虽然上述答案的ImageMagick方面在Windows上起作用，但我不使用Windows，我不确定是否在那里使用GNU Parallel。我想它可能在

gitbash

和/或

Cygwin

下运行-你可以试着问一个单独的问题-它们是免费的

关于ImageMagick部分，我认为您可以使用以下命令获得文件中所有JPEG文件名的列表：

DIR /S /B *.JPG > filenames.txt

然后，您可能可以这样处理它们（不是并行处理）：

magick mogrify -resize 128x128\! @filenames.txt

parallel --eta -a filenames.txt magick mogrify -resize 128x128\!

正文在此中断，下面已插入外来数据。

theorem jset_result (hn : f.imm.toNat = 0) :
    PyExecIo (.jset p f) s p b nextS { io with res := (xGet (live s p) f.a).setWidth 32 } :=
  jio_done (g := id) h hw ⟨_, rfl⟩ (fun _ => opJset_legal (by omega) (by omega)) (fun _ => ⟨rfl, rfl⟩) fun _ => by
    simp only [opJset, jio, hn]
    rfl

theorem jset_status (hn : f.imm.toNat = 1) (hs : isCustom b = true →
      (xGet (live s p) f.a).toNat % 65536 = 0 ∨ (xGet (live s p) f.a).toNat % 65536 / 256 = 2) :
    PyExecIo (.jset p f) s p b nextS
      { io with jset := some ((xGet (live s p) f.a).setWidth 16, (xGet (live s p) f.a >>> 16).setWidth 16) } :=
  jio_done (g := id) h hw ⟨_, rfl⟩ (fun _ => opJset_legal (by omega) fun _ => hs) (fun _ => ⟨rfl, rfl⟩) fun _ => by
    simp only [opJset, jio, hn]
    rfl

theorem jset_attempts (hn : f.imm.toNat = 2) :
    PyExecIo (.jset p f) s p b nextS { io with att := (xGet (live s p) f.a).setWidth 8 } :=
  jio_done (g := id) h hw ⟨_, rfl⟩ (fun _ => opJset_legal (by omega) (by omega)) (fun _ => ⟨rfl, rfl⟩) fun _ => by
    simp only [opJset, jio, hn]
    rfl

end

/-! ## JKDONE of a volatile key (07 R236, R257; 12 R367) -/

theorem newObj_io (px : Px) (d : Dev) : (newObj px d).2.io = d.io := by
  unfold newObj
  dsimp only
  split <;> rfl

theorem createObj_io (d : Dev) (o : Nat) (k : KObj) : (createObj d o k).2.io = d.io := by
  unfold createObj
  split <;> rfl

/-- An instruction before its retirement, with the object of JKDONE created. -/
def keyCreated (px : Px) (d : BitVec 5) : Px :=
  let o := newObj px px.d
  let r := createObj o.2 px.b.owner o.1
  { px with
    d := r.2, r := xSet px.r d (r.1.setWidth 64), io := { px.io with res := r.1, eff := effKeyCreated }
    b := { px.b with granRes := match px.b.blob with | some t => t.gran | none => 0
                     effect := effKeyCreated, result := r.1 } }

theorem opJkdone_body {f : FmtT} {px : Px} (hc : px.b.committed = false) (hb : px.b.outBad = none) (hl : listWait px = false)
    (hk : px.b.keep = none) (hp : px.b.pkeyRes = 0) : (opJkdone f).body px = .next (keyCreated px f.d) := by
  refine (if_neg ?_).trans ((if_neg ?_).trans ((if_neg ?_).trans ((if_neg ?_).trans (if_pos hp))))
  · rw [hc]; exact Bool.false_ne_true
  · rw [hl]; exact Bool.false_ne_true
  · rw [hb]; exact Bool.false_ne_true
  · rw [hk]; exact Bool.false_ne_true

/-- What a retirement leaves of an instruction's core, of its job's I/O and of the keys. -/
theorem pyRetire_leaves {px q : Px} {u : Use} (hy : q.deal = false) (hc : q.c < 16) (hw : mapWf {} q.d.io = true) :
    (getCore (pyRetire px none u (.next q)) q.c).live = retired q u ∧ mapGet {} (pyRetire px none u (.next q)).io q.b.id = q.io
      ∧ (pyRetire px none u (.next q)).ks = q.d.ks := by
  refine ⟨?_, ?_, ?_⟩
  · rw [pyRetire_next _ _ _ hy]
    exact (putBack_keeps q u hc).1
  · rw [retire_io _ _ _ hy, mapGet_mapSet_self hw]
  · rw [pyRetire_next _ _ _ hy]
    obtain ⟨-, -, -, -, -, hrest⟩ := putBack_keeps q u hc
    exact (congrArg Dev.ks hrest).trans rfl

section
variable {s : State} {p : PyAt} {f : FmtT} {b : Job} {io : JobIo} (h : PyGo s p b io) (hw : mapWf {} s.dev.io = true)
include h hw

如果您了解如何在Windows上运行GNU Parallel，您可能可以使用如下方式并行处理它们：

magick mogrify -resize 128x128\! @filenames.txt

parallel --eta -a filenames.txt magick mogrify -resize 128x128\!

只是为了确定，您是否打算覆盖原件？@Aaron，是的，我正在尝试重写文件。我会尝试让您知道结果代码运行时没有任何错误，它显示了tqdm进度条，但它在1秒内达到100%，我怀疑文件没有resized@SreeramTP这似乎是一个已知的问题：鉴于此，我将为线程而不是进程重新编写代码（无论如何都比较容易，只是因为GIL，它通常不允许有太多的性能增益）results@SreeramTP我可能还建议用类似于

skimage

或

PIL

的东西来替换

opencv

。它们都有各自的优点，你可能会发现其中一种可能在这里比另一种更好。我补充了我对Windows所知甚少的内容。GNU Parallel每年至少在git bash和CygWin上测试一次。基本功能正常工作。如果高级功能不可用，请提交错误报告。